Manipulating Data

Loading and Storing Data

With block pointers ready we can start loading data from global memory to much faster shared memory. Triton provides the tl.load and tl.store functions for this. Since we use block pointers we can ignore most arguments in both loading and storing, but the docs do give us some information:

pointer could be a block pointer defined by make_block_ptr, in which case:

  • mask and other must be None
  • boundary_check and padding_option can be specified to control the behavior of out-of-bound access

Ignoring the mask argument, we are left with boundary_check and padding_option. If boundary_check is enabled, out-of-bound memory can be set to a static value using padding_option.

In most cases we are dealing with some multiple of 8 or power of 2 that is happily divisible by whatever block size we use. If there is a mismatch between the tensor length and the block size (e.g. N % BLOCK_N != 0) we will need to have boundary_check enabled. This padding is not very versatile though, since padding options are only zero and nan. For the purpose of our sum kernel the zero works fine, but we will need to use some additional masking for a iterative softmax kernel.

Tensors

We need to keep track of an accumulator variable that stores the intermediate sum. It will essentially be a scalar per program but we have to initiate it as a Triton tensor tl.Tensor. As in Torch, Triton has a variety of ways to start a tensor. We could use tl.full(shape=(1, ), value=0, dtype=tf.float32), which would be the same as tl.zeros(shape=(1, ), dtype=tf.float32). What is different is that the data type is not optional, you have to set it.

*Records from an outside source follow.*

def quarantined (s : Hw) (c : Nat) : Bool := hasBit (s.fld MCV_STATUS_quar) c
def inPlaus (s : Hw) (c : Nat) : Bool := hasBit (s.fld MCV_STATUS_plaus) c

/-- The valid entries that converter `c` runs: its own, and its partner's while that one is quarantined (R478). -/
def entriesOf (s : Hw) (c : Nat) : List Nat :=
  if quarantined s c then []
  else (List.range 64).filter fun e =>
    let w := seqWords s e
    eValid w && (eConv w == c || eConv w == convPartner c && quarantined s (convPartner c))

/-- The suppression time of a profile in ns (Table 15-3), that of profile 7 rounded up. -/
def profSuppression (p : Nat) : Nat :=
  if p = 0 then 2000 else if p ≤ 2 then 55125 else if p ≤ 4 then 427000 else if p ≤ 6 then 3402000 else 15282

/-- The mains period in force in ns: the detector's while it is valid, or else the fixed fallback (R465). -/
def periodNow (s : Hw) : Nat :=
  if s.flag MCV_MAINS_valid then s.fld MCV_MAINS_period * 10
  else if s.flag MCV_CFG_fallback then 16666670 else 20000000

/-- A window of the visit begins: its length is fixed now, a mains window's by the period in force (R470). -/
def beginWindow (s : Hw) (c : Nat) (w : List Nat) : Hw :=
  let fellBack := eMains w && !s.flag MCV_MAINS_valid
  let len := if eMains w then periodNow s else eWindow w * 1000
  s.updConv c fun x => { x with phase := 2, since := s.dtime, len := len, fellBack := fellBack }

/-- Begin a visit: suppression, or at once the first window where channel and profile are those of the entry before (R467). -/
def beginVisit (s : Hw) (c e : Nat) : Hw :=
  let w := seqWords s e
  let skip := (s.conv c).prev == some (eChan w, eProf w)
  let s := s.cond (!skip) fun s => s.setFld (MCV_TAG_suppressed e) 1
  let s := s.updConv c fun x =>
    { x with phase := 1, entry := e, left := eRepeat w, words := w, prev := some (eChan w, eProf w), since := s.dtime }
  if skip then beginWindow s c w else s

/-- An entry that does not run is skipped, with event 0x1109. -/
def skipEntry (s : Hw) (e field : Nat) : Hw := (s.count MCV_SKIP_N).raise 0x1109 [e, field]

/-- Walk the entries from a list until one runs. -/
def walk (s : Hw) (c : Nat) : List Nat → Option Hw
  | [] => none
  | e :: es =>
    match entryFault s e with
    | some f => walk (skipEntry s e f) c es
    | none => some (beginVisit s c e)

/-- The converter goes on from entry `from` (inclusive), round the table; a new lap is timed. -/
def goOn (s : Hw) (c start : Nat) : Hw :=
  let es := entriesOf s c
  let later := es.filter (start ≤ ·)
  let idle := fun (s : Hw) => s.updConv c fun x => { x with phase := 0, resume := 0 }
  if es.isEmpty || !s.declared 2 || inPlaus s c then idle s
  else if !es.any fun e => (entryFault s e).isNone then
    let s := s.cond (!(s.conv c).told) fun s => es.foldl (fun s e => skipEntry s e ((entryFault s e).getD 0)) s
    idle (s.updConv c fun x => { x with told := true })
  else match walk s c later with
    | some s' => s'
    | none =>
      let s := (later.foldl (fun s e => skipEntry s e ((entryFault s e).getD 0)) s)
      let s := match (s.conv c).lapAt with
        | some t => s.setNum (MCV_LAP c) (min ((s.dtime - t) / 1000) (2 ^ 32 - 1))
        | none => s
      let s := s.updConv c fun x => { x with lapAt := some s.dtime }
      (walk s c (es.filter (· < start))).getD s

/-- An idle converter with entries to run begins (R470). A lap that plausibility broke off, and goes on in the middle of the table, is not a
complete one. -/
def settleConv (c : Nat) (s : Hw) : Hw :=
  let x := s.conv c
  if s.ready 16 && x.phase == 0 && !x.told && s.declared 2 && !inPlaus s c && !(entriesOf s c).isEmpty then
    let whole := (entriesOf s c).all (x.resume ≤ ·)
    goOn (s.updConv c fun y => { y with lapAt := if whole then some s.dtime else none }) c x.resume
  else s

def settleMcv (s : Hw) : Hw := (settleMains s).each convs settleConv

/-- The suppression time ends and windows begin. -/
def suppressionEnd (c : Nat) (s : Hw) : Hw :=
  let x := s.conv c
  if s.ready 16 && x.phase == 1 && decide (x.since + profSuppression (eProf x.words) ≤ s.dtime) then beginWindow s c x.words
  else s

/-! ### Results and thresholds (R463, R474, R475) -/

/-- The threshold states of entry `e` after a result, with their events. -/
def thresholds (s : Hw) (e c : Nat) (r : Int) : Hw :=
  let w := seqWords s e
  let hi := sx 32 (ew w 4)
  let lo := sx 32 (ew w 5)
  let hy : Int := ew w 6
  let par := enc 32 r
  let above := s.flag (MCV_TAG_above e)
  let below := s.flag (MCV_TAG_below e)
  let s :=
    if !hasBit (ew w 7) 1 then s.setFld (MCV_TAG_above e) 0
    else if !above && decide (r > hi) then
      ((s.setFld (MCV_TAG_above e) 1).setFld MCV_LATCH_threshold 1).raise 0x1101 [e, par, c]
    else if above && decide (r < hi - hy) then (s.setFld (MCV_TAG_above e) 0).raise 0x1103 [e, 0, par]
    else s
  if !hasBit (ew w 7) 0 then s.setFld (MCV_TAG_below e) 0
  else if !below && decide (r < lo) then
    ((s.setFld (MCV_TAG_below e) 1).setFld MCV_LATCH_threshold 1).raise 0x1102 [e, par, c]
  else if below && decide (r > lo + hy) then (s.setFld (MCV_TAG_below e) 0).raise 0x1103 [e, 1, par]
  else s

/-- Are `n` the balancing periods, at 10.24 MHz, of a window of `len` ns, to within the one that its ends cut? -/
def periodsFit (len n : Nat) : Bool := decide (len * 256 < (n + 1) * 25000 ∧ n * 25000 < len * 256 + 25000)

/-- The value of a window with its entry's offset and gain, limited to 32 bits (R463, R474): `ones` of its `n` balancing periods
delivered charge; `fir` is the mean of the FIR outputs in the window for a profile other than 0, whose taps Table 15-3 does not
give (DESIGN CHOICE: log 99). -/
def windowResult (w : List Nat) (ones n fir : Nat) : Int :=
  let value : Int := if eProf w = 0 then ((2 * ones * 2 ^ 24 + n) / (2 * n) : Nat) else (fir : Nat)
  clampI (-(2 : Int) ^ 31) ((2 : Int) ^ 31 - 1) (((value - sx 32 (ew w 3)) * sx 32 (ew w 2)) / 65536)

/-- Converter `c` publishes a result of its entry with its tag; its overrange and thresholds are told, and GTH sees it. -/
def publishResult (s : Hw) (c : Nat) (r : Int) (isOver : Bool) : Hw :=
  let x := s.conv c
  let e := x.entry
  let s := s.setInt (MCV_RES e) r
  let s := (s.setFld (MCV_TAG_seq e) ((s.fld (MCV_TAG_seq e) + 1) % 65536)).setFld (MCV_TAG_suppressed e) 0
  let s := ((s.setFld (MCV_TAG_quarantined e) 0).setFlag (MCV_TAG_overrange e) isOver).setFld (MCV_TAG_converter e) c
  let s := s.setFlag (MCV_TAG_fallback e) x.fellBack
  let s := s.cond isOver fun s =>
    ((s.count MCV_OVER_N).setFld MCV_LATCH_overrange 1).raiseOnce 0x1104 e [e, eChan x.words, c]
  let s := thresholds s e c r
  let s := stageUnit s 3 e (fine s 0) (toBE 4 (s.num (MCV_TAG e)) ++ toBE 4 (s.num (MCV_RES e)))
  watch 2 e r (fine s 0) s

/-- After a window comes the next of the visit, the entry's delay, or the next entry (R467). -/
def afterWindow (s : Hw) (c : Nat) : Hw :=
  let x := s.conv c
  if x.left > 1 then beginWindow (s.updConv c fun y => { y with left := y.left - 1 }) c x.words
  else if eDelay x.words = 0 then goOn s c (x.entry + 1)
  else s.updConv c fun y => { y with left := 0, phase := 3, since := s.dtime }

/-- A window ends. -/
def conversionWindowEnd (c ones n fir : Nat) (s : Hw) : Hw :=
  let x := s.conv c
  if !s.ready 16 || x.phase != 2 || n == 0 || !periodsFit x.len n || decide (n < ones) || decide (s.dtime < x.since + x.len) then s
  else
    afterWindow (publishResult s c (windowResult x.words ones n fir) (decide (ones * 1000 > 999 * n) || decide (ones * 1000 < n))) c

/-- The entry's delay ends and the converter moves to its next entry. -/
def entryDelayEnd (c : Nat) (s : Hw) : Hw :=
  let x := s.conv c
  if s.ready 16 && x.phase == 3 && decide (x.since + eDelay x.words * 1000 ≤ s.dtime) then goOn s c ((s.conv c).entry + 1) else s

/-! ### Plausibility and quarantine (R476 to R479) -/

def pairConvs (p : Nat) : List Nat := [2 * p, 2 * p + 1]

/-- A pair begins plausibility rounds: its entries stop, and resume after the one interrupted (R477). -/
def beginPlaus (s : Hw) (p : Nat) (x : Plaus) : Hw :=
  let s := { s with mcv := { s.mcv with plaus := Map.put none s.mcv.plaus p (some { x with since := s.dtime }) } }
  s.each (pairConvs p) fun c s =>
    let s := s.setFld MCV_STATUS_plaus (setBit (s.fld MCV_STATUS_plaus) c true)
    s.updConv c fun y => { y with phase := 0, prev := none, told := false, resume := if y.phase = 0 then y.resume else y.entry + 1 }

def endPlaus (s : Hw) (p : Nat) : Hw :=
  let s := { s with mcv := { s.mcv with plaus := Map.put none s.mcv.plaus p none } }
  s.each (pairConvs p) fun c s => s.setFld MCV_STATUS_plaus (setBit (s.fld MCV_STATUS_plaus) c false)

What you might often see is that regardless of the precision that comes in (if \(A\) is torch.bfloat or torch.float16), accumulation will be done in tl.float32 to achieve the highest precision available. There is not much downside here since the accumulation is typically small in shape and the data requires is already loaded, so no memory bandwidth wasted here.

The Final Iterative Sum Kernel

We can now load and store data and we have a way to keep track of accumulative sums of the blocks of a row. In case N is not divible by BLOCK_N we can load using a boundary_check. We can add this check in any case and see later what the cost of this check is during the optimization section. The final kernel is then as follows:

import torch
import triton
import triton.language as tl


def sum_row_blocked_iterative(A: torch.Tensor) -> torch.Tensor:
    """Calculate the sum of a tensor A along the final dim.

    Args:
        A: Tensor of shape (M, N) containing the input values.

    Returns:
        Tensor of shape (M, ) containing the summed values.
    """
    M, N = A.shape
    outputs = torch.empty((M,), dtype=A.dtype, device=A.device)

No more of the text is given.